ORDER ON MOTION TO AMEND AMENDED COMPLAINT AND ON MOTION TO DISMISS AMENDED COMPLAINT

JOHN A. WOODCOCK, JR., Chief Judge.

Concluding that the Plaintiffs have properly stated a claim against the Chancellor of the University of Maine System for injunctive relief that relates back to the date of the original filing, the Court allows the Plaintiffs to amend their pending Complaint to add the Chancellor as a Defendant in his official capacity. The Court also allows the Plaintiffs to amend their Complaint to assert a violation of the Rehabilitation Act. Without objection from the Plaintiffs, the Court dismisses their Maine Human Rights Act claim against the University of Maine System because it violates the Eleventh Amendment.

I. STATEMENT OF FACTS

A. Procedural History

On May 4, 2011, the Plaintiffs, former employees of the University of Southern Maine, filed a- complaint in this Court, alleging that the University of Maine System 1 (University) discriminated against [173]*173them in violation of the Age Discrimination in Employment Act (ADEA) and the Maine Human Rights Act (MHRA) by refusing to hire them because of their age. Compl. (Docket # 1). On August 16, 2011, before the University had answered, the Plaintiffs filed an amended complaint.2 First Am. Compl. (Docket #4) (First Am. Compl.) On September 19, 2011, the University answered the First Amended Complaint. Def.’s Ans. and Affirmative Defenses (Docket # 6). On October 21, 2011, the Plaintiffs moved to amend the First Amended Complaint. Pis. ’ Mot. for Leave to Amend Compl. Pursuant to FRCP 15(a) (Docket #12) (Pis.’ Mot.). On November 14, 2011, the University objected to the Plaintiffs’ motion to amend. Def.’s Opp’n to Pis.’ Mot. for Leave to Amend the Compl. (Docket #15) (Def.’s Opp’n). On the same day, the University moved to dismiss the First Amended Complaint. Def.’s Mot. to Dismiss Pis.’ First Am. Compl. (Docket # 16) (Def.’s Mot. to Dismiss). On December 5, 2011, the Plaintiffs replied to both the University’s opposition to their motion to amend and to its motion to dismiss. Pis.’ Reply to Def.’s Opp’n to Pis.’ Mot. for Leave to Amend (Docket # 19) (Pis. ’ Reply); Pis. Resp. to Def.’s Mot. to Dismiss (Docket # 20) (Pis.’ Resp.).

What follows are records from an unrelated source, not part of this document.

/-- R271 to R274, R279: ATOM, RED, CAS, CAS64 and CTRADD make one request for each wave and address. -/
def Obligations.AggregatedWords : Prop :=
  ∀ (d : Dst) (b a : Opnd),
    let size (op : AtomOp) : Size := if op.width = 2 then .b64 else .b32
    let dst (op : AtomOp) : Dst := if op.width = 2 then pairAt d else d
    (∀ op : AtomOp, Aggregates (.atom d b a op) b (size op).bytes
      (fun r => r.kind = .rmw op true ∧ r.size = size op ∧ r.dst = dst op) (fun t => t.srcWords a op.width) fun _ => []) ∧
    (∀ op : AtomOp, Aggregates (.red b a op) b (size op).bytes
      (fun r => r.kind = .rmw op false ∧ r.size = size op) (fun t => t.srcWords a op.width) fun _ => []) ∧
    Aggregates (.cas d b a) b 4 (fun r => r.kind = .cas false ∧ r.size = .b32 ∧ r.dst = d) (fun t => [t.src a]) (fun t => [t.old d]) ∧
    Aggregates (.cas64 d b a) b 8 (fun r => r.kind = .cas true ∧ r.size = .b64 ∧ r.dst = pairAt d)
      (fun t => t.srcWords a 2) (fun t => pairWords (t.oldPair d)) ∧
    ∀ (rel : Bool) (c : Scope), Aggregates (.ctradd b a rel c) b 8
      (fun r => r.kind = .ctrAdd ∧ r.scope = c ∧ r.order = if rel then .acqRel else .plain) (fun t => t.srcWords a 2) fun _ => []

/-- R276, R277, R280, R347, R348, R353: counter reads, fences and the words of SYS that make a request. -/
def Sys2Proof.Claims.FencesAndCalls : Prop :=
  (∀ (sb : Bool) (d : Dst) (b : Opnd) (c : Scope) (o : Bool),
    Asks (.ctrread sb d b c o) (fun s tk => globalCheck false 8 [0] tk (globalAddr b (s.thread tk)))
      (fun s t tk => TwinTakes s t tk ∧ LeaderAsks s t tk false fun r =>
        r.kind = .ctrRead ∧ r.va = globalAddr b (s.thread tk) ∧ r.size = .b64 ∧ r.dst = d ∧ r.scope = c ∧
          r.order = if o then .acqRel else .plain)) ∧
  (∀ (sb : Bool) (c : Scope), Asks (.fenceAcq sb c) (fun _ _ => none)
    (fun s t tk => LeaderAsks s t tk false fun r => r.kind = .fence 0 ∧ r.scope = c ∧ r.late = false)) ∧
  (∀ (c : Scope),
    Asks (.fenceRel c) (fun _ _ => none)
      (fun s t tk => LeaderAsks s t tk true fun r => r.kind = .fence 1 ∧ r.scope = c ∧ r.late = true) ∧
    Asks (.fenceAcqrel c) (fun _ _ => none)
      (fun s t tk => LeaderAsks s t tk true fun r => r.kind = .fence 2 ∧ r.scope = c ∧ r.late = true) ∧
    Asks (.fenceSc c) (fun _ _ => none)
      (fun s t tk => LeaderAsks s t tk true fun r => r.kind = .fence 3 ∧ r.scope = c ∧ r.late = true)) ∧
  (∀ m : BitVec 4, Asks (.qfence m) (fun _ _ => none)
    (fun s t tk => LeaderAsks s t tk true fun r => r.kind = .qfence m.toNat ∧ r.late = true)) ∧
  (∀ (d : Dst) (a b : Opnd), Asks (.syscall d a b) (fun _ _ => none)
    (fun s t tk => TwinTakes s t tk ∧ LeaderAsks s t tk true fun r =>
      r.kind = .syscall ∧ r.dst = d ∧ r.late = true ∧
        r.lanes = [{ slot := tk % 512, data := [(s.thread tk).src a, (s.thread tk).src b] }])) ∧
  Asks .iflush (fun _ _ => none) (fun s t tk => LeaderAsks s t tk false fun r => r.kind = .iflush ∧ r.late = true) ∧
  (∀ a : Opnd, Asks (.launch a) (fun s tk => globalCheck false 128 [0] tk ((s.thread tk).pair a).toNat)
    (fun s t tk => LeaderAsks s t tk true fun r => r.kind = .launch ∧ r.va = ((s.thread tk).pair a).toNat ∧ r.late = true))

/-- R233, R241, R270: the cache words; PREF traps on no address, CUNLOCK takes the flight's pin off the line and never faults. -/
def Sys2Proof.Claims.CacheWords : Prop :=
  (∀ (sb : Bool) (a : Opnd), Asks (.pref sb a) (fun _ _ => none)
    (fun s t tk => ((s.thread tk).pair a).toNat < 2 ^ 57 →
      LeaderAsks s t tk false fun r => r.kind = .pref ∧ r.va = ((s.thread tk).pair a).toNat ∧ r.pol = (s.thread tk).hPol.getD .dflt)) ∧
  (∀ (sb : Bool) (d : Dst) (a : Opnd), Asks (.clock sb d a) (fun s tk => globalCheck false 1 [0] tk ((s.thread tk).pair a).toNat)
    (fun s t tk => TwinTakes s t tk ∧
      LeaderAsks s t tk false fun r => r.kind = .clock ∧ r.va = ((s.thread tk).pair a).toNat ∧ r.dst = d)) ∧
  (∀ (sb : Bool) (a : Opnd),
    Asks (.cflush sb a) (fun s tk => globalCheck false 1 [0] tk ((s.thread tk).pair a).toNat)
      (fun s t tk => LeaderAsks s t tk false fun r => r.kind = .flush ∧ r.va = ((s.thread tk).pair a).toNat) ∧
    Asks (.cclean sb a) (fun s tk => globalCheck false 1 [0] tk ((s.thread tk).pair a).toNat)
      (fun s t tk => LeaderAsks s t tk false fun r => r.kind = .clean ∧ r.va = ((s.thread tk).pair a).toNat)) ∧
  ∀ (sb : Bool) (a : Opnd) (k : Nat) (s : State), Ready (.cunlock sb a) k s →
    ∃ t, exec (.cunlock sb a) s = .next t ∧ Around k s { s with dies := t.dies } t ∧
      (∀ tk ∈ s.lanes k, Moved (s.atLast k) (s.thread tk) (s.thread tk) (t.thread tk)) ∧
      (∀ d, { t.die d with pins := [] } = { s.die d with pins := [] }) ∧
      ∀ d line flight, flight ∈ mgetD (t.die d).pins line [] ↔
        flight ∈ mgetD (s.die d).pins line [] ∧
          ∀ tk ∈ s.active k, (s.thread tk).twin = false → dieOfThread tk = d → s.flightKey (s.groupKey tk) = flight →
            s.vasOf tk * 2 ^ 57 + ((s.thread tk).pair a).toNat / 128 * 128 ≠ line

/-- R241, R270, R276, R277, R280, R347, R348, R353: fences, calls of the device, and the words that work on caches. -/
def Obligations.FencesCallsAndCacheWords : Prop := Sys2Proof.Claims.FencesAndCalls ∧ Sys2Proof.Claims.CacheWords

/-! ### Scratch, joins, transactions, reels, tethers, engines and trace marks (R74 to R78, R150, R203 to R209, R267, R282 to R297, R319,
R338, R339, R433 to R435) -/

namespace Sys2Proof.Claims

/-- The value that a load of a size yields from its bytes (R266). -/
def loaded (z : Size) (bs : List Byte) : List Word :=
  let v := leValue bs
  match z with
  | .s8 => [(BitVec.ofNat 8 v).signExtend 32]
  | .s16 => [(BitVec.ofNat 16 v).signExtend 32]
  | .b64 => [BitVec.ofNat 32 v, BitVec.ofNat 32 (v / 2 ^ 32)]
  | _ => [BitVec.ofNat 32 v]

/-- Nothing holds back the scratch accesses of the bundle's lanes: leaders outside marionette flights with no request, no held store. -/
def ScratchFree (k : Nat) (s : State) : Prop :=
  (∀ q ∈ s.reqs, q.id < s.nextId) ∧ ∀ tk ∈ s.active k, (s.thread tk).twin = false ∧ (s.flightOf tk).hdr.marionette = false ∧ (s.groupOf tk).ballast = [] ∧
    (s.thread tk).first ≤ s.nextId ∧ (s.thread tk).early = [] ∧ ∀ q ∈ s.reqs, q.ofThread tk = false
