/-! ### setBundle -/

@[simp] theorem State.setBundle_focus (s : State) (b : Nat) (v : Bundle) : (s.setBundle b v).focus = s.focus := rfl
@[simp] theorem State.setBundle_turnCore (s : State) (b : Nat) (v : Bundle) : (s.setBundle b v).turnCore = s.turnCore := rfl
@[simp] theorem State.setBundle_turns (s : State) (b : Nat) (v : Bundle) : (s.setBundle b v).turns = s.turns := rfl
@[simp] theorem State.setBundle_free (s : State) (b : Nat) (v : Bundle) : (s.setBundle b v).free = s.free := rfl
@[simp] theorem State.setBundle_nextId (s : State) (b : Nat) (v : Bundle) : (s.setBundle b v).nextId = s.nextId := rfl
@[simp] theorem State.setBundle_mem (s : State) (b : Nat) (v : Bundle) : (s.setBundle b v).mem = s.mem := rfl
@[simp] theorem State.setBundle_tags (s : State) (b : Nat) (v : Bundle) : (s.setBundle b v).tags = s.tags := rfl
@[simp] theorem State.setBundle_bad (s : State) (b : Nat) (v : Bundle) : (s.setBundle b v).bad = s.bad := rfl
@[simp] theorem State.setBundle_dies (s : State) (b : Nat) (v : Bundle) : (s.setBundle b v).dies = s.dies := rfl
@[simp] theorem State.setBundle_cores (s : State) (b : Nat) (v : Bundle) : (s.setBundle b v).cores = s.cores := rfl
@[simp] theorem State.setBundle_quads (s : State) (b : Nat) (v : Bundle) : (s.setBundle b v).quads = s.quads := rfl
@[simp] theorem State.setBundle_groups (s : State) (b : Nat) (v : Bundle) : (s.setBundle b v).groups = s.groups := rfl
@[simp] theorem State.setBundle_waves (s : State) (b : Nat) (v : Bundle) : (s.setBundle b v).waves = s.waves := rfl
@[simp] theorem State.setBundle_threads (s : State) (b : Nat) (v : Bundle) : (s.setBundle b v).threads = s.threads := rfl
@[simp] theorem State.setBundle_flights (s : State) (b : Nat) (v : Bundle) : (s.setBundle b v).flights = s.flights := rfl
@[simp] theorem State.setBundle_trains (s : State) (b : Nat) (v : Bundle) : (s.setBundle b v).trains = s.trains := rfl
@[simp] theorem State.setBundle_saved (s : State) (b : Nat) (v : Bundle) : (s.setBundle b v).saved = s.saved := rfl
@[simp] theorem State.setBundle_reqs (s : State) (b : Nat) (v : Bundle) : (s.setBundle b v).reqs = s.reqs := rfl
@[simp] theorem State.setBundle_sessions (s : State) (b : Nat) (v : Bundle) : (s.setBundle b v).sessions = s.sessions := rfl
@[simp] theorem State.setBundle_debts (s : State) (b : Nat) (v : Bundle) : (s.setBundle b v).debts = s.debts := rfl
@[simp] theorem State.setBundle_links (s : State) (b : Nat) (v : Bundle) : (s.setBundle b v).links = s.links := rfl
@[simp] theorem State.setBundle_keels (s : State) (b : Nat) (v : Bundle) : (s.setBundle b v).keels = s.keels := rfl
@[simp] theorem State.setBundle_vasIds (s : State) (b : Nat) (v : Bundle) : (s.setBundle b v).vasIds = s.vasIds := rfl
@[simp] theorem State.setBundle_hostMem (s : State) (b : Nat) (v : Bundle) : (s.setBundle b v).hostMem = s.hostMem := rfl
@[simp] theorem State.setBundle_host (s : State) (b : Nat) (v : Bundle) : (s.setBundle b v).host = s.host := rfl
@[simp] theorem State.setBundle_read_die (s : State) (b : Nat) (v : Bundle) (i : Nat) : (s.setBundle b v).die i = s.die i := rfl
@[simp] theorem State.setBundle_read_core (s : State) (b : Nat) (v : Bundle) (i : Nat) : (s.setBundle b v).core i = s.core i := rfl
@[simp] theorem State.setBundle_read_quad (s : State) (b : Nat) (v : Bundle) (i : Nat) : (s.setBundle b v).quad i = s.quad i := rfl
@[simp] theorem State.setBundle_read_group (s : State) (b : Nat) (v : Bundle) (i : Nat) : (s.setBundle b v).group i = s.group i := rfl
@[simp] theorem State.setBundle_read_wave (s : State) (b : Nat) (v : Bundle) (i : Nat) : (s.setBundle b v).wave i = s.wave i := rfl
@[simp] theorem State.setBundle_read_thread (s : State) (b : Nat) (v : Bundle) (i : Nat) : (s.setBundle b v).thread i = s.thread i := rfl
@[simp] theorem State.setBundle_read_flight (s : State) (b : Nat) (v : Bundle) (i : Nat) : (s.setBundle b v).flight i = s.flight i := rfl
@[simp] theorem State.setBundle_read_train (s : State) (b : Nat) (v : Bundle) (i : Nat) : (s.setBundle b v).train i = s.train i := rfl
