/-- A word that is ready and whose body changes its lanes alone, none of which leaves the stream. -/
theorem runWord_lanes {i : Instr} {k : Nat} {s : State} (h : Ready i k s) (f : Nat → Thread → Thread)
    (hf : ∀ tk t, (f tk t).stat = t.stat) :
    ∃ t, runWord i (fun k s => s.mapLanes k f) s = .next t ∧ Around k s s t ∧
      ∀ tk ∈ s.lanes k, t.thread tk = lastLane (s.bundle k) i (f tk (s.thread tk)) := by
  refine ⟨_, runWord_ready h _, ?_⟩
  obtain ⟨ha, ht⟩ := finishWord_around (i := i) (mid := s.mapLanes k f) h.distinct h.fits rfl (lanes_mapLanes s k f h.distinct hf)
  refine ⟨⟨ha.rest, ha.groups, ha.cores, ?_, ha.bundles⟩, ?_⟩
  · intro tk hn; rw [ha.threads tk hn, thread_mapLanes s k f h.distinct, if_neg hn]
  · intro tk hm; rw [ht tk hm, thread_mapLanes s k f h.distinct, if_pos hm]

/-! ### A lane past a word -/

theorem lastLane_eq (b : Bundle) (i : Instr) (t : Thread) :
    lastLane b i t = t.past i ∨
      (b.code.length ≤ b.pos + 1 ∧ lastLane b i t = { t.past i with stat := .ret, sEnd := (info i).s, gLeft := 0, gPat := 0 }) := by
  unfold lastLane
  split
  · rename_i h; exact .inr ⟨h, rfl⟩
  · exact .inl rfl

theorem past_still (i : Instr) (t : Thread) : (t.past i).still = t.still := by
  unfold Thread.past
  by_cases h : (info i).cls = .hint
  · simp only [if_pos h]; rfl
  · simp only [if_neg h]; rfl
theorem past_regs (i : Instr) (t : Thread) : (t.past i).regs = t.regs := by
  unfold Thread.past
  by_cases h : (info i).cls = .hint
  · simp only [if_pos h]
  · simp only [if_neg h]

/-- What the end of a word that is no hint does to a lane. -/
theorem lastLane_passed (b : Bundle) (i : Instr) (t : Thread) (h : (info i).cls ≠ .hint) (hp : ∀ c n p, i ≠ .pblk c n p) :
    Passed (decide (b.code.length ≤ b.pos + 1)) t (lastLane b i t) := by
  by_cases hl : b.code.length ≤ b.pos + 1
  · have : lastLane b i t = { t.past i with stat := .ret, sEnd := (info i).s, gLeft := 0, gPat := 0 } := by
      unfold lastLane; rw [if_pos hl]
    rw [this]
    constructor <;> simp [Thread.past, h, hl]
  · have : lastLane b i t = t.past i := by unfold lastLane; rw [if_neg hl]
    rw [this]
    constructor <;> simp [Thread.past, h, hl]

theorem lastLane_still (b : Bundle) (i : Instr) (t : Thread) : (lastLane b i t).still = t.still := by
  obtain h | ⟨-, h⟩ := lastLane_eq b i t
  · rw [h]; exact past_still i t
  · rw [h]; exact past_still i t

theorem lastLane_regs (b : Bundle) (i : Instr) (t : Thread) : (lastLane b i t).regs = t.regs := by
  obtain h | ⟨-, h⟩ := lastLane_eq b i t
  · rw [h]; exact past_regs i t
  · rw [h]; exact past_regs i t

theorem past_win (i : Instr) (t : Thread) :
    (t.past i).win = match (info i).cls with | .alu _ => t.win | .hint => t.win | _ => none :: t.win := by
  unfold Thread.past
  cases hc : (info i).cls <;> simp [hc]

theorem lastLane_win (b : Bundle) (i : Instr) (t : Thread) :
    (lastLane b i t).win = match (info i).cls with | .alu _ => t.win | .hint => t.win | _ => none :: t.win := by
  obtain h | ⟨-, h⟩ := lastLane_eq b i t
  · rw [h]; exact past_win i t
  · rw [h]; exact past_win i t

end Sys2Proof.Machine
end

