-- ==== Sys2Proof/Laws/PerInstr.lean ====
section
/-! SUPPORT. The family WordFits: the word of a well-formed instruction has 32 bits (R86). -/

namespace Sys2Proof.Laws.WordFits

set_option Elab.async false

/-- The word of a well-formed instruction has 32 bits. -/
def Statement (i : Instr) : Prop := i.wf = true → i.word < 2 ^ 32

theorem opnd_fits {a : Opnd} (h : a.wf = true) : a.code < 128 := by
  cases a <;> simp only [Opnd.wf, Bool.and_eq_true, decide_eq_true_eq] at h <;> simp only [Opnd.code] <;> omega
theorem dst_fits {d : Dst} (h : d.wf = true) : d.code < 128 := by
  cases d <;> simp [Dst.wf, Dst.code] at h ⊢ <;> omega
theorem link_fits {d : Dst} (h : d.wfLink = true) : d.code < 128 := by
  cases d <;> simp [Dst.wfLink, Dst.code] at h ⊢ <;> omega
theorem bool_fits (b : Bool) : b.toNat ≤ 1 := by cases b <;> decide
theorem size_fits (x : Size) : x.code < 7 := by cases x <;> decide
theorem order_fits (x : MemOrder) : x.code < 3 := by cases x <;> decide
theorem pol_fits (x : CPol) : x.code < 4 := by cases x <;> decide
theorem atom_fits (x : AtomOp) : x.code < 12 := by cases x <;> decide
theorem rnd_fits (x : Rnd) : x.code < 4 := by cases x <;> decide
theorem sreg_fits (x : SReg) : x.code < 16 := by cases x <;> decide
theorem swreg_fits (x : SWReg) : x.code < 2 := by cases x <;> decide
theorem drain_fits (x : DrainMode) : x.code < 5 := by cases x <;> decide
theorem scope_fits (x : Scope) : x.code < 5 := by cases x <;> decide
theorem hpol_fits (x : Option CPol) : hpolCode x < 4 := by
  cases x with
  | none => decide
  | some p => exact pol_fits p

B. The Second Amended Complaint

With its motion to amend, the Plaintiffs filed a proposed Second Amended Complaint. Pis.’ Mot. Attach. 1 Pis.’ Proposed Second Am. Compl. Injunctive Relief Sought (Docket #20) (Second Am. Compl.). In the Second Amended Complaint, the Plaintiffs seek to add as a Defendant Richard Pattenaude, in his official capacity as Chancellor of the University of Maine System.3 Id. ¶¶ 11-15. They allege three statutory causes of action arising under: (1) the ADEA, (2) Section 504 of the Rehabilitation Act (Rehabilitation Act), and (3) the MHRA. Id. ¶ 1. They claim that the Plaintiffs, ranging in age from 55 to 65, had worked for the University of Southern Maine between three and twenty-seven years and were well qualified to perform their positions. Id. ¶¶ 29-59. They assert that in the summer of 2009, the University of Maine System informed them that it was going to restructure the Career Development/Student Advising/Student Success Departments where they worked and that they would be terminated but would be allowed to apply for positions in the new Student Success Center. Id. ¶¶ 60-61. They claim that when they applied for these positions, the University used a discriminatory hiring process and passed over each of the Plaintiffs, hiring younger, less qualified, less experienced applicants. Id. ¶¶ 62-83.

The Second Amended Complaint would also add a claim for disability discrimination under the Rehabilitation Act. One Plaintiff, Louise Nisbet, alleges that in addition to being 62, she has a diagnosed disability — attention deficit disorder (ADD), a record of disability, and was regarded by the University as being disabled. Id. ¶ 38-45. She claims that during her employment her supervisor mentioned her memory problems, that she consequently obtained multiple neuropsychological evaluations, that her supervisor asked her about the results of these tests, [174]*174that Ms. Nisbet informed her supervisor that she had ADD, that her supervisor’s inquiries violated the Rehabilitation Act, that her supervisor again violated the Rehabilitation Act by revealing this information to other managers, and that the University improperly used this information against her during her application process in denying her job application. Id. ¶¶ 46-51, 63-74.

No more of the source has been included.